# [Try it]
The answer must consist of every record below, reproduced exactly.

# [Dataset]
-- ==== Sys2Proof/Word.lean ====
section
/-!
DEFINITION. The word types of the ES4: bytes as the host link and the lanes carry them, the 16-bit
numbers that wrap (run, notification number, tag) and the 32-bit ones (device time, frame number).
-/

namespace Sys2Proof

/-- One byte on the host link or on a lane (spec/11_formats.md). -/
abbrev Byte := BitVec 8

/-- A 16-bit number that wraps: run number (R3), notification number (R144), tag (R131). -/
abbrev Half := BitVec 16

/-- A 32-bit number that wraps: device time (R165), frame number (R3). -/
abbrev Time := BitVec 32

end Sys2Proof
end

# [Answer for the task]
-- ==== Sys2Proof/Word.lean ====
section
/-!
DEFINITION. The word types of the ES4: bytes as the host link and the lanes carry them, the 16-bit
numbers that wrap (run, notification number, tag) and the 32-bit ones (device time, frame number).
-/

namespace Sys2Proof

/-- One byte on the host link or on a lane (spec/11_formats.md). -/
abbrev Byte := BitVec 8

/-- A 16-bit number that wraps: run number (R3), notification number (R144), tag (R131). -/
abbrev Half := BitVec 16

/-- A 32-bit number that wraps: device time (R165), frame number (R3). -/
abbrev Time := BitVec 32

end Sys2Proof
end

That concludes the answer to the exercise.